- [TRY IT]
Only one stretch of the data below is wanted: the lines from the one with "theorem modRec_side_ne (s" through the one with "((s.modRec sd f).side sd').inputs", repeated exactly.

- [PROVIDED DATA]
########################################
-- ==== Sys2Proof/Machine/Core.lean ====
section
/-! DEFINITION. The machine as the host takes it. -/

def Sys2Proof.core : Host.Core :=
  { State := Sys2Proof.Machine.State, Fault := Sys2Proof.Machine.Fault, Refusal := Sys2Proof.Machine.Refusal,
    step := Sys2Proof.Machine.step, reset := Sys2Proof.Machine.State.reset }
end

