/-- The state after reset has every invariant above, with both VALID lines and both ATTN lines low, and no record in the
table (R80, R111, R129, R158, R169). Its stored image and pin levels are the model's choice (log 1, log 13), and its
queue is the model's own (log 2). -/
def Obligations.ResetIsSound : Prop :=
  TableSound State.reset.table ∧ (∀ sd, ViewSound State.reset sd ∧ TestSound State.reset sd)
    ∧ CaptureSound State.reset.cal.capture.size State.reset.cal.capture.npre
    ∧ (∀ sd, RecorderSound (State.reset.side sd).recorder ∧ ClrSound (State.reset.side sd).clr
        ∧ DaySound (State.reset.side sd) ∧ WindowSound (State.reset.side sd).view ∧ DltSound (State.reset.side sd).dlt)
    ∧ AgeSound State.reset ∧ ImagesSound State.reset.store ∧ SupplySound State.reset
    ∧ (∀ sd, validLine State.reset sd = false) ∧ (∀ p, attnLine State.reset p = false)
    ∧ State.reset.time = { epoch := 0, ms := 0 } ∧ State.reset.pending = []
end

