/-! ### modDlt -/

@[simp] theorem modDlt_pending (s : State) (sd : Side) (f : Dlt → Dlt) :
    (s.modDlt sd f).pending = s.pending := by cases sd <;> rfl
@[simp] theorem modDlt_freeIndex (s : State) (sd : Side) (f : Dlt → Dlt) :
    (s.modDlt sd f).freeIndex = s.freeIndex := by cases sd <;> rfl
@[simp] theorem modDlt_phase (s : State) (sd : Side) (f : Dlt → Dlt) :
    (s.modDlt sd f).phase = s.phase := by cases sd <;> rfl
@[simp] theorem modDlt_pauses (s : State) (sd : Side) (f : Dlt → Dlt) :
    (s.modDlt sd f).pauses = s.pauses := by cases sd <;> rfl
@[simp] theorem modDlt_supplyOk (s : State) (sd : Side) (f : Dlt → Dlt) :
    (s.modDlt sd f).supplyOk = s.supplyOk := by cases sd <;> rfl
@[simp] theorem modDlt_eventIn (s : State) (sd : Side) (f : Dlt → Dlt) :
    (s.modDlt sd f).eventIn = s.eventIn := by cases sd <;> rfl
@[simp] theorem modDlt_time (s : State) (sd : Side) (f : Dlt → Dlt) :
    (s.modDlt sd f).time = s.time := by cases sd <;> rfl
@[simp] theorem modDlt_table (s : State) (sd : Side) (f : Dlt → Dlt) :
    (s.modDlt sd f).table = s.table := by cases sd <;> rfl
@[simp] theorem modDlt_activePattern (s : State) (sd : Side) (f : Dlt → Dlt) :
    (s.modDlt sd f).activePattern = s.activePattern := by cases sd <;> rfl
@[simp] theorem modDlt_vehicle (s : State) (sd : Side) (f : Dlt → Dlt) :
    (s.modDlt sd f).vehicle = s.vehicle := by cases sd <;> rfl
@[simp] theorem modDlt_store (s : State) (sd : Side) (f : Dlt → Dlt) :
    (s.modDlt sd f).store = s.store := by cases sd <;> rfl
@[simp] theorem modDlt_cal (s : State) (sd : Side) (f : Dlt → Dlt) :
    (s.modDlt sd f).cal = s.cal := by cases sd <;> rfl
@[simp] theorem modDlt_port (s : State) (sd : Side) (f : Dlt → Dlt) (p : Port) :
    (s.modDlt sd f).port p = s.port p := by cases sd <;> cases p <;> rfl
@[simp] theorem modDlt_side_other (s : State) (sd : Side) (f : Dlt → Dlt) :
    (s.modDlt sd f).side (otherSide sd) = s.side (otherSide sd) := by cases sd <;> rfl
theorem modDlt_side_ne (s : State) (sd sd' : Side) (f : Dlt → Dlt) (h : sd' ≠ sd) :
    (s.modDlt sd f).side sd' = s.side sd' := by cases sd <;> cases sd' <;> first | rfl | exact absurd rfl h
@[simp] theorem modDlt_side_dlt (s : State) (sd : Side) (f : Dlt → Dlt) :
    ((s.modDlt sd f).side sd).dlt = f (s.side sd).dlt := by cases sd <;> rfl
@[simp] theorem modDlt_side_clr (s : State) (sd sd' : Side) (f : Dlt → Dlt) :
    ((s.modDlt sd f).side sd').clr = (s.side sd').clr := by cases sd <;> cases sd' <;> rfl
@[simp] theorem modDlt_side_testFlag (s : State) (sd sd' : Side) (f : Dlt → Dlt) :
    ((s.modDlt sd f).side sd').testFlag = (s.side sd').testFlag := by cases sd <;> cases sd' <;> rfl
@[simp] theorem modDlt_side_testNumber (s : State) (sd sd' : Side) (f : Dlt → Dlt) :
    ((s.modDlt sd f).side sd').testNumber = (s.side sd').testNumber := by cases sd <;> cases sd' <;> rfl
@[simp] theorem modDlt_side_inputs (s : State) (sd sd' : Side) (f : Dlt → Dlt) :
    ((s.modDlt sd f).side sd').inputs = (s.side sd').inputs := by cases sd <;> cases sd' <;> rfl
@[simp] theorem modDlt_side_running (s : State) (sd sd' : Side) (f : Dlt → Dlt) :
    ((s.modDlt sd f).side sd').running = (s.side sd').running := by cases sd <;> cases sd' <;> rfl
@[simp] theorem modDlt_side_stats (s : State) (sd sd' : Side) (f : Dlt → Dlt) :
    ((s.modDlt sd f).side sd').stats = (s.side sd').stats := by cases sd <;> cases sd' <;> rfl
@[simp] theorem modDlt_side_expo (s : State) (sd sd' : Side) (f : Dlt → Dlt) :
    ((s.modDlt sd f).side sd').expo = (s.side sd').expo := by cases sd <;> cases sd' <;> rfl
@[simp] theorem modDlt_side_glare (s : State) (sd sd' : Side) (f : Dlt → Dlt) :
    ((s.modDlt sd f).side sd').glare = (s.side sd').glare := by cases sd <;> cases sd' <;> rfl
@[simp] theorem modDlt_side_view (s : State) (sd sd' : Side) (f : Dlt → Dlt) :
    ((s.modDlt sd f).side sd').view = (s.side sd').view := by cases sd <;> cases sd' <;> rfl
@[simp] theorem modDlt_side_recorder (s : State) (sd sd' : Side) (f : Dlt → Dlt) :
    ((s.modDlt sd f).side sd').recorder = (s.side sd').recorder := by cases sd <;> cases sd' <;> rfl

/-! ### modRec -/

@[simp] theorem modRec_pending (s : State) (sd : Side) (f : Recorder → Recorder) :
    (s.modRec sd f).pending = s.pending := by cases sd <;> rfl
@[simp] theorem modRec_freeIndex (s : State) (sd : Side) (f : Recorder → Recorder) :
    (s.modRec sd f).freeIndex = s.freeIndex := by cases sd <;> rfl
@[simp] theorem modRec_phase (s : State) (sd : Side) (f : Recorder → Recorder) :
    (s.modRec sd f).phase = s.phase := by cases sd <;> rfl
@[simp] theorem modRec_pauses (s : State) (sd : Side) (f : Recorder → Recorder) :
    (s.modRec sd f).pauses = s.pauses := by cases sd <;> rfl
@[simp] theorem modRec_supplyOk (s : State) (sd : Side) (f : Recorder → Recorder) :
    (s.modRec sd f).supplyOk = s.supplyOk := by cases sd <;> rfl
@[simp] theorem modRec_eventIn (s : State) (sd : Side) (f : Recorder → Recorder) :
    (s.modRec sd f).eventIn = s.eventIn := by cases sd <;> rfl
@[simp] theorem modRec_time (s : State) (sd : Side) (f : Recorder → Recorder) :
    (s.modRec sd f).time = s.time := by cases sd <;> rfl
@[simp] theorem modRec_table (s : State) (sd : Side) (f : Recorder → Recorder) :
    (s.modRec sd f).table = s.table := by cases sd <;> rfl
@[simp] theorem modRec_activePattern (s : State) (sd : Side) (f : Recorder → Recorder) :
    (s.modRec sd f).activePattern = s.activePattern := by cases sd <;> rfl
@[simp] theorem modRec_vehicle (s : State) (sd : Side) (f : Recorder → Recorder) :
    (s.modRec sd f).vehicle = s.vehicle := by cases sd <;> rfl
@[simp] theorem modRec_store (s : State) (sd : Side) (f : Recorder → Recorder) :
    (s.modRec sd f).store = s.store := by cases sd <;> rfl
@[simp] theorem modRec_cal (s : State) (sd : Side) (f : Recorder → Recorder) :
    (s.modRec sd f).cal = s.cal := by cases sd <;> rfl
@[simp] theorem modRec_port (s : State) (sd : Side) (f : Recorder → Recorder) (p : Port) :
    (s.modRec sd f).port p = s.port p := by cases sd <;> cases p <;> rfl
@[simp] theorem modRec_side_other (s : State) (sd : Side) (f : Recorder → Recorder) :
    (s.modRec sd f).side (otherSide sd) = s.side (otherSide sd) := by cases sd <;> rfl
theorem modRec_side_ne (s : State) (sd sd' : Side) (f : Recorder → Recorder) (h : sd' ≠ sd) :
    (s.modRec sd f).side sd' = s.side sd' := by cases sd <;> cases sd' <;> first | rfl | exact absurd rfl h
@[simp] theorem modRec_side_recorder (s : State) (sd : Side) (f : Recorder → Recorder) :
    ((s.modRec sd f).side sd).recorder = f (s.side sd).recorder := by cases sd <;> rfl
@[simp] theorem modRec_side_clr (s : State) (sd sd' : Side) (f : Recorder → Recorder) :
    ((s.modRec sd f).side sd').clr = (s.side sd').clr := by cases sd <;> cases sd' <;> rfl
@[simp] theorem modRec_side_testFlag (s : State) (sd sd' : Side) (f : Recorder → Recorder) :
    ((s.modRec sd f).side sd').testFlag = (s.side sd').testFlag := by cases sd <;> cases sd' <;> rfl
@[simp] theorem modRec_side_testNumber (s : State) (sd sd' : Side) (f : Recorder → Recorder) :
    ((s.modRec sd f).side sd').testNumber = (s.side sd').testNumber := by cases sd <;> cases sd' <;> rfl
@[simp] theorem modRec_side_inputs (s : State) (sd sd' : Side) (f : Recorder → Recorder) :
    ((s.modRec sd f).side sd').inputs = (s.side sd').inputs := by cases sd <;> cases sd' <;> rfl
@[simp] theorem modRec_side_running (s : State) (sd sd' : Side) (f : Recorder → Recorder) :
    ((s.modRec sd f).side sd').running = (s.side sd').running := by cases sd <;> cases sd' <;> rfl
@[simp] theorem modRec_side_stats (s : State) (sd sd' : Side) (f : Recorder → Recorder) :
    ((s.modRec sd f).side sd').stats = (s.side sd').stats := by cases sd <;> cases sd' <;> rfl
@[simp] theorem modRec_side_expo (s : State) (sd sd' : Side) (f : Recorder → Recorder) :
    ((s.modRec sd f).side sd').expo = (s.side sd').expo := by cases sd <;> cases sd' <;> rfl
@[simp] theorem modRec_side_glare (s : State) (sd sd' : Side) (f : Recorder → Recorder) :
    ((s.modRec sd f).side sd').glare = (s.side sd').glare := by cases sd <;> cases sd' <;> rfl
@[simp] theorem modRec_side_view (s : State) (sd sd' : Side) (f : Recorder → Recorder) :
    ((s.modRec sd f).side sd').view = (s.side sd').view := by cases sd <;> cases sd' <;> rfl
@[simp] theorem modRec_side_dlt (s : State) (sd sd' : Side) (f : Recorder → Recorder) :
    ((s.modRec sd f).side sd').dlt = (s.side sd').dlt := by cases sd <;> cases sd' <;> rfl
########################################
- [ANSWER TO THIS TASK]
theorem modRec_side_ne (s : State) (sd sd' : Side) (f : Recorder → Recorder) (h : sd' ≠ sd) :
    (s.modRec sd f).side sd' = s.side sd' := by cases sd <;> cases sd' <;> first | rfl | exact absurd rfl h
@[simp] theorem modRec_side_recorder (s : State) (sd : Side) (f : Recorder → Recorder) :
    ((s.modRec sd f).side sd).recorder = f (s.side sd).recorder := by cases sd <;> rfl
@[simp] theorem modRec_side_clr (s : State) (sd sd' : Side) (f : Recorder → Recorder) :
    ((s.modRec sd f).side sd').clr = (s.side sd').clr := by cases sd <;> cases sd' <;> rfl
@[simp] theorem modRec_side_testFlag (s : State) (sd sd' : Side) (f : Recorder → Recorder) :
    ((s.modRec sd f).side sd').testFlag = (s.side sd').testFlag := by cases sd <;> cases sd' <;> rfl
@[simp] theorem modRec_side_testNumber (s : State) (sd sd' : Side) (f : Recorder → Recorder) :
    ((s.modRec sd f).side sd').testNumber = (s.side sd').testNumber := by cases sd <;> cases sd' <;> rfl
@[simp] theorem modRec_side_inputs (s : State) (sd sd' : Side) (f : Recorder → Recorder) :
    ((s.modRec sd f).side sd').inputs = (s.side sd').inputs := by cases sd <;> cases sd' <;> rfl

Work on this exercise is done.